Could you copy each line of the entries that contains "exceptions"?

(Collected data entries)
------------------------------

-- ==== Sys2Proof/Machine/Stops.lean ====
section
/-! DEFINITION.
Permission and stops: what the Sluice logic holds for every source of a stop (R286 to R301), and the requests that
other controllers answer (R403, R418).
-/

namespace Sys2Proof.Machine

/-! ### Requests to peers (R403) -/

/-- Peers whose peering is live (R404). -/
def State.livePeers (s : State) : List Nat := (s.vol.fed.peers.filter fun e => e.2.state == .live).map (·.1)

def State.modPeer (s : State) (k : Nat) (f : PeerRun → PeerRun) : State :=
  { s with vol.fed.peers := tmod s.vol.fed.peers k f }

/-- A request with a transaction number of its own, repeated until it is answered. -/
def fedRequest (peer type : Nat) (body : List Byte) (s : State) : Nat × State :=
  let txn := s.vol.fed.nextTxn
  let now := s.mtb
  let s := { s with vol.fed.nextTxn := (txn + 1) % 2 ^ 32 }
  let s := s.modPeer peer fun r => { r with requests := r.requests ++ [⟨txn, type, body, now⟩] }
  (txn, fedSend peer type txn body s)

/-- The same request to each of several peers. -/
def fedRequestAll (peers : List Nat) (type : Nat) (body : List Byte) (s : State) : State :=
  peers.foldl (fun s p => (fedRequest p type body s).2) s

/-- The body of SITE_STOP: origin, stop number, category, cause. The layout is a DESIGN CHOICE (log 15). -/
def siteStopBody (origin no cat cause : Nat) : List Byte :=
  beBytes 1 origin ++ beBytes 2 no ++ beBytes 1 cat ++ beBytes 1 cause

/-! ### The loop and the permission in force (R57, R58, R293) -/

/-- The loop is closed only while both inputs are classified closed (R57). -/
def State.loopClosed (s : State) : Bool := s.vol.sluice.in0 == .closed && s.vol.sluice.in1 == .closed

/-- A discrepancy exists between the inputs (R57, R58). -/
def discrepant (a b : LoopIn) : Bool :=
  a == .fault || b == .fault || (a != .unclassified && b != .unclassified && a != b)

def State.stops (s : State) : List Stop := s.ctl.sluice.stops

def Stop.all (x : Stop) : Bool := x.targets.isEmpty

/-- The highest category of the stops of scope all in force, 0 for none (Table Sluice-3). -/
def State.allCat (s : State) : Nat := ((s.stops.filter Stop.all).map (·.category)).foldl max 0

/-- The highest category of the listed stops that cover a node. -/
def State.listedCat (s : State) (node : Nat) : Nat :=
  ((s.stops.filter fun x => x.targets.contains node).map (·.category)).foldl max 0

/-- Whether a stop covers a node (R287). -/
def State.covered (s : State) (node : Nat) : Bool := s.allCat != 0 || s.listedCat node != 0

/-- A node of the withheld set: held by the host, by R292 or by R331, or a target of a listed stop (R290, R293). -/
def State.withheld (s : State) (node : Nat) : Bool := tgetD s.ctl.sluice.withheld node 0 != 0 || s.listedCat node != 0

/-- Nodes of the withheld set. -/
def State.withheldNodes (s : State) : List Nat :=
  let a := (s.ctl.sluice.withheld.filter fun e => e.2 != 0).map (·.1)
  (s.stops.flatMap (·.targets)).foldl sput a

/-- A member that R303, R432 or R414 keeps from permission, beside the withheld set. -/
def State.notYet (s : State) (node : Nat) (c : Conn) : Bool :=
  s.ctl.sluice.requal.contains c.memberId || s.ctl.sluice.statusDue.contains c.memberId ||
    s.ctl.handovers.sources.any fun h => h.node == node && h.stage != .offered && decide (h.instant ≤ s.asn)

/-- Whether any permission can be granted (R293). -/
def State.grantAll (s : State) : Bool :=
  s.vol.sluice.state == .running && s.ctl.mode != .idle && s.loopClosed && s.allCat == 0 && !s.ofdmLanes.isEmpty

/-- Squads are dropped from the map, lowest first, until 32 exceptions are left (R293): map, exceptions (node, squad,
category) and the squads dropped. -/
def dropSquads : Nat → Nat → List (Nat × Nat × Nat) → List Nat → Nat × List (Nat × Nat × Nat) × List Nat
  | 0, m, es, out => (m, es, out)
  | k + 1, m, es, out =>
    if es.length ≤ 32 then (m, es, out)
    else
      let q := (es.map fun e => e.2.1).foldl min 256
      dropSquads k (setBit m q false) (es.filter fun e => e.2.1 != q) (out ++ [q])

/-- The permission fields of a Sluice frame (R293): squad map, exceptions and squads withheld by overflow. -/
def State.permission (s : State) : Nat × List (Nat × Nat × Nat) × List Nat :=
  let m := if s.grantAll then s.ctl.sluice.grantMap else 0
  let es := s.ctl.conns.filterMap fun e =>
    if m.testBit e.2.par.squad && (s.withheld e.1 || s.notYet e.1 e.2) then some (e.1, e.2.par.squad, s.listedCat e.1)
    else none
  dropSquads 256 m es []

/-- Members granted permission by the frames now assembled (R286). -/
def State.grantedNodes (s : State) : List Nat :=
  if s.hasSiteKey then
    let (m, es, _) := s.permission
    (s.ctl.conns.filter fun e => m.testBit e.2.par.squad && !(es.any fun x => x.1 == e.1)).map (·.1)
  else []

/-- SLU_STAT0 (R297, R59). -/
def State.sluStat0 (s : State) : Bool := s.env.vinUp && s.hsw.active.isSome && s.loopClosed

/-- SLU_STAT1 (R297, R59). -/
def State.sluStat1 (s : State) : Bool :=
  s.env.vinUp && s.hsw.active.isSome && s.vol.sluice.state == .running && s.hasSiteKey && s.allCat == 0

/-! ### The counts of a stop (R300) -/

def Stop.count (x : Stop) (c : StopClass) : Nat := (x.members.filter fun m => m.cls == c).length

/-- Confirmed, pending, unreachable. -/
def Stop.counts (x : Stop) : Nat × Nat × Nat := (x.count .confirmed, x.count .pending, x.count .unreachable)

def State.modStop (s : State) (no : Nat) (f : Stop → Stop) : State :=
  { s with ctl.sluice := { s.ctl.sluice with stops := s.ctl.sluice.stops.map fun x => if x.no = no then f x else x } }

/-- SLUICE.STOP_STATUS, with STOP in HW_IRQ_CAUSE. -/
def stopStatus (x : Stop) (event : Nat) (s : State) : State :=
  let (c, p, u) := x.counts
  let s := s.modStop x.no fun y => { y with reported := x.counts }
  sendMsg 0x0880 (leBytes 2 x.no ++ leBytes 1 x.category ++ leBytes 1 x.cause ++ leBytes 1 event ++
    leBytes 1 x.targets.length ++ zeros 2 ++ leBytes 2 c ++ leBytes 2 p ++ leBytes 2 u ++ zeros 2 ++
    leBytes 8 x.queuedNs) (raiseIrq irqStop s)

/-- The members of a stop are classed anew; when the pending count reaches zero, that is reported at once (R300). -/
def reclass (no : Nat) (f : StopMember → StopMember) (s : State) : State :=
  match s.stops.find? fun x => x.no == no with
  | none => s
  | some x =>
    let y := { x with members := x.members.map f }
    let s := s.modStop no fun _ => y
    if x.count .pending ≠ 0 ∧ y.count .pending = 0 then stopStatus y 2 s else s

/-- Every stop's members are classed anew. -/
def reclassAll (f : Stop → StopMember → StopMember) (s : State) : State :=
  s.stops.foldl (fun s x => reclass x.no (f x) s) s

/-- A pending member becomes unreachable. -/
def StopMember.unreach (m : StopMember) : StopMember := if m.cls = .pending then { m with cls := .unreachable } else m

/-! ### Raising a stop (R288 to R290) -/

/-- Where a stop comes from: a local source, FED.SITE_STOP on this controller, or a site stop received. -/
inductive StopFrom where
  | here
  | siteOwn
  | siteRemote (origin no : Nat)

/-- Whether a local stop of this cause is exported (R418, FED.CONFIG). -/
def exported (cause exports : Nat) : Bool :=
  (cause == 2 && exports.testBit 0) || (cause == 3 && exports.testBit 1) || (cause == 4 && exports.testBit 2) ||
    (cause == 8 && exports.testBit 3)

/-- What a new stop carries for the site. -/
def siteRef (src : StopFrom) (cause no : Nat) (s : State) : Option SiteStopRef :=
  match src with
  | .siteRemote o n => some ⟨o, n, false⟩
  | .siteOwn => some ⟨s.cfg.fed.controller.getD 0xFF, no, true⟩
  | .here => if exported cause s.cfg.fed.exports then some ⟨s.cfg.fed.controller.getD 0xFF, no, true⟩ else none

/-- A stop is created and queued. -/
def newStop (cause cat : Nat) (targets : List Nat) (src : StopFrom) (s : State) : Nat × State :=
  let no := (s.ctl.sluice.stopSeq + 1) % 65536
  let ms := (s.ctl.conns.filter fun e => targets.isEmpty || targets.contains e.1).map fun e =>
    (⟨e.2.memberId, e.1, .pending⟩ : StopMember)
  let x : Stop :=
    { no := no, category := cat, cause := cause, targets := targets, copies := 0, queuedNs := s.mtbNs, members := ms,
      confirmOver := false, reported := (0, 0, 0), spans := s.subLanes.map fun l => (l, targets), sentOn := [],
      site := siteRef src cause no s }
  let u := s.ctl.sluice
  let s := { s with ctl.sluice := { u with
    stops := u.stops ++ [x], stopSeq := no, grantMap := if targets.isEmpty then 0 else u.grantMap } }
  let s := record 0x0801 no (leBytes 1 cause ++ leBytes 1 cat ++ leBytes 1 targets.length) s
  let s := stopStatus x 0 s
  let s := match src, x.site with
    | .siteRemote _ _, _ => s
    | _, some r => fedRequestAll s.livePeers 16 (siteStopBody r.origin no cat cause) s
    | _, none => s
  (no, s)

/-- The stop of scope all that suppresses a new one (R289). -/
def State.suppressor (s : State) (cause cat : Nat) : Option Stop :=
  s.stops.find? fun x => x.all && x.cause == cause && decide (cat ≤ x.category)

/-- A source raises a stop; the number in force and whether a stop was created (R289). -/
def raiseStop (cause cat : Nat) (targets : List Nat) (src : StopFrom) (s : State) : Nat × Bool × State :=
  let full := decide (37 ≤ (s.stops.filter fun x => !x.all).length)
  let ts := if full then [] else targets
  match s.suppressor cause cat with
  | some x => (x.no, false, record 0x0802 x.no (leBytes 1 cause) s)
  | none =>
    let (n, s) := newStop cause cat ts src s
    (n, true, s)

/-- A reason to withhold a node is added (bit 0 the host, 1 R292, 2 R331). -/
def withhold (bit node : Nat) (s : State) : State :=
  let w := s.ctl.sluice.withheld
  { s with ctl.sluice := { s.ctl.sluice with withheld := tput w node (tgetD w node 0 ||| (1 <<< bit)) } }

/-- The Sluice logic acts on an envelope failure of a node (R292). -/
def envelopeAction (node : Nat) (s : State) : State :=
  let a := s.cfg.sluice.envAction
  let s := if a % 2 = 0 then withhold 1 node s
    else { s with ctl.sluice := { s.ctl.sluice with grantMap := 0 } }
  if a = 2 then (raiseStop 6 s.cfg.sluice.envCat [node] .here s).2.2
  else if a = 3 then (raiseStop 6 s.cfg.sluice.envCat [] .here s).2.2
  else s

/-- A module stop source acts only while the side holds the active role (R288). -/
def State.raises (s : State) : Bool := s.hsw.active.isSome

end Sys2Proof.Machine
end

------------------------------

* Response
/-- Squads are dropped from the map, lowest first, until 32 exceptions are left (R293): map, exceptions (node, squad,
/-- The permission fields of a Sluice frame (R293): squad map, exceptions and squads withheld by overflow. -/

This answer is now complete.